Дашенька, еще не готова твоя комната… И… Хорошо у тебя интернет ловит?

Ага. Мне негде спать?

Есть, но… Ты привыкла к удобству…

Тут удобно.

Мы вещей сменных не взяли, — сказала Ира. — Зубную щетку, расческу.

Это всего одна ночь, — поддержал я Дашу. — Утром отвезу ее домой. Неужели такая проблема — поспать в одной и той же майке? Расческа у меня есть.

Ира глянула удивленно.

Твоя. В тех вещах, что ты когда-то перевозила. Кстати, хочешь, я тебе их отдам? Или сама перебери. Реши, что нужно.

Жена растерянно кивнула.

Даша, ты уверена? — Ира опустилась перед девочкой на колени.

Та закивала.

Хорошо. Утречком увидимся. Зубы… Ну что ж… Не выпадут же!

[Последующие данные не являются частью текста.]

-- ==== Sys2Proof/Laws/State.lean ====
section
/-! SUPPORT. What each named update does to each field of the state,
    so that no later proof unfolds a record update. -/

namespace Sys2Proof.Machine

variable (s : State)


/-! ### closeStream -/

@[simp] theorem closeStream_hdr : s.closeStream.hdr = s.hdr := rfl
@[simp] theorem closeStream_ops : s.closeStream.ops = s.ops := rfl
@[simp] theorem closeStream_srcTxt : s.closeStream.srcTxt = s.srcTxt := rfl
@[simp] theorem closeStream_srcTxtLen : s.closeStream.srcTxtLen = s.srcTxtLen := rfl
@[simp] theorem closeStream_dstTxt : s.closeStream.dstTxt = s.dstTxt := rfl
@[simp] theorem closeStream_dstTxtLen : s.closeStream.dstTxtLen = s.dstTxtLen := rfl
@[simp] theorem closeStream_pay : s.closeStream.pay = s.pay := rfl
@[simp] theorem closeStream_payLen : s.closeStream.payLen = s.payLen := rfl
@[simp] theorem closeStream_input : s.closeStream.input = s.input := rfl
@[simp] theorem closeStream_inLen : s.closeStream.inLen = s.inLen := rfl
@[simp] theorem closeStream_out : s.closeStream.out = s.out := rfl
@[simp] theorem closeStream_outLen : s.closeStream.outLen = s.outLen := rfl
@[simp] theorem closeStream_res : s.closeStream.res = s.res := rfl
@[simp] theorem closeStream_err : s.closeStream.err = s.err := rfl
@[simp] theorem closeStream_errInfo : s.closeStream.errInfo = s.errInfo := rfl
@[simp] theorem closeStream_bsActive : s.closeStream.bsActive = false := rfl
@[simp] theorem closeStream_bsPos : s.closeStream.bsPos = 0 := rfl
@[simp] theorem closeStream_script : s.closeStream.script = s.script := rfl
@[simp] theorem closeStream_returned : s.closeStream.returned = s.returned := rfl

/-! ### complete -/

@[simp] theorem complete_hdr : (complete s).hdr = s.hdr := rfl
@[simp] theorem complete_ops : (complete s).ops = s.ops := rfl
@[simp] theorem complete_srcTxt : (complete s).srcTxt = s.srcTxt := rfl
@[simp] theorem complete_srcTxtLen : (complete s).srcTxtLen = s.srcTxtLen := rfl
@[simp] theorem complete_dstTxt : (complete s).dstTxt = s.dstTxt := rfl
@[simp] theorem complete_dstTxtLen : (complete s).dstTxtLen = s.dstTxtLen := rfl
@[simp] theorem complete_pay : (complete s).pay = s.pay := rfl
@[simp] theorem complete_payLen : (complete s).payLen = s.payLen := rfl
@[simp] theorem complete_input : (complete s).input = s.input := rfl
@[simp] theorem complete_inLen : (complete s).inLen = s.inLen := rfl
@[simp] theorem complete_out : (complete s).out = s.out := rfl
@[simp] theorem complete_outLen : (complete s).outLen = s.outLen := rfl
@[simp] theorem complete_res : (complete s).res = s.res := rfl
@[simp] theorem complete_err : (complete s).err = none := rfl
@[simp] theorem complete_errInfo : (complete s).errInfo = 0 := rfl
@[simp] theorem complete_bsActive : (complete s).bsActive = s.bsActive := rfl
@[simp] theorem complete_bsPos : (complete s).bsPos = s.bsPos := rfl
@[simp] theorem complete_script : (complete s).script = s.script := rfl
@[simp] theorem complete_returned : (complete s).returned = s.returned := rfl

Ира волновалась не меньше моего. Расписала в подробностях ритуал отхода ко сну и все Дашины пищевые привычки.

Ира, мы разберемся. Не переживай. Это все-таки скоро будет официально и мой ребенок. И мы будем часто уезжать или ночевать без тебя.

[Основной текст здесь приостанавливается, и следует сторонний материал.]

-- ==== Sys2Proof/Laws/PerInstr.lean ====
section
/-! SUPPORT. Statements made of every instruction, one lemma per constructor. -/

namespace Sys2Proof.Laws.RoundTrip

/-- The word of a command decodes to the command, and to no other (30_encoding.md R92). -/
def Statement (i : Instr) : Prop := decode (encode i) = .ok i ∧ ∀ j, encode j = encode i → j = i

theorem construct : Statement .construct := by unfold Statement; exact ⟨rfl, by intro j; cases j <;> decide⟩
theorem checksum : Statement .checksum := by unfold Statement; exact ⟨rfl, by intro j; cases j <;> decide⟩
theorem encode : Statement .encode := by unfold Statement; exact ⟨rfl, by intro j; cases j <;> decide⟩
theorem decode : Statement .decode := by unfold Statement; exact ⟨rfl, by intro j; cases j <;> decide⟩
theorem verify : Statement .verify := by unfold Statement; exact ⟨rfl, by intro j; cases j <;> decide⟩
theorem binstr : Statement .binstr := by unfold Statement; exact ⟨rfl, by intro j; cases j <;> decide⟩
theorem recompute : Statement .recompute := by unfold Statement; exact ⟨rfl, by intro j; cases j <;> decide⟩

end Sys2Proof.Laws.RoundTrip
end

Ира тяжело вздохнула, но против моих слов не могла ничего возразить. Они звучали логично. Вот только мне самому еще предстояло привыкнуть к мысли, что Даша когда-то станет носить мою фамилию. Пока что я чувствовал себя ответственным «дядей». Но никак не папой.

Каково вообще ощущать себя отцом дочки? Можно почитать об этом в какой-нибудь книге или журнале? А в интернете что пишут — на форумах или в «Инстаграме»? Режим «Я отец!» включается кнопкой, как только появляется ребенок? Или ощущение отцовства рождается медленно, с каждым новым совместным днем? Да, я уже был отцом. Но это было так давно! Я был очень молод и прочувствовать толком не успел. Сначала, когда Ира была беременна, я беспокоился о ней и составлял списки. Я был уверен, что освоюсь в новой роли, если все тщательно распланирую, учту все мелочи и предусмотрю проблемы. Не учел, не предвидел… Невозможно это. Моя табличка не пригодилась. Любовь, которую я держал в сердце до дня рождения сына, копил, чтобы разом всю излить, — эта любовь осталась невостребованной. Надо заново вживаться в это пока непонятное, но такое манкое «папа».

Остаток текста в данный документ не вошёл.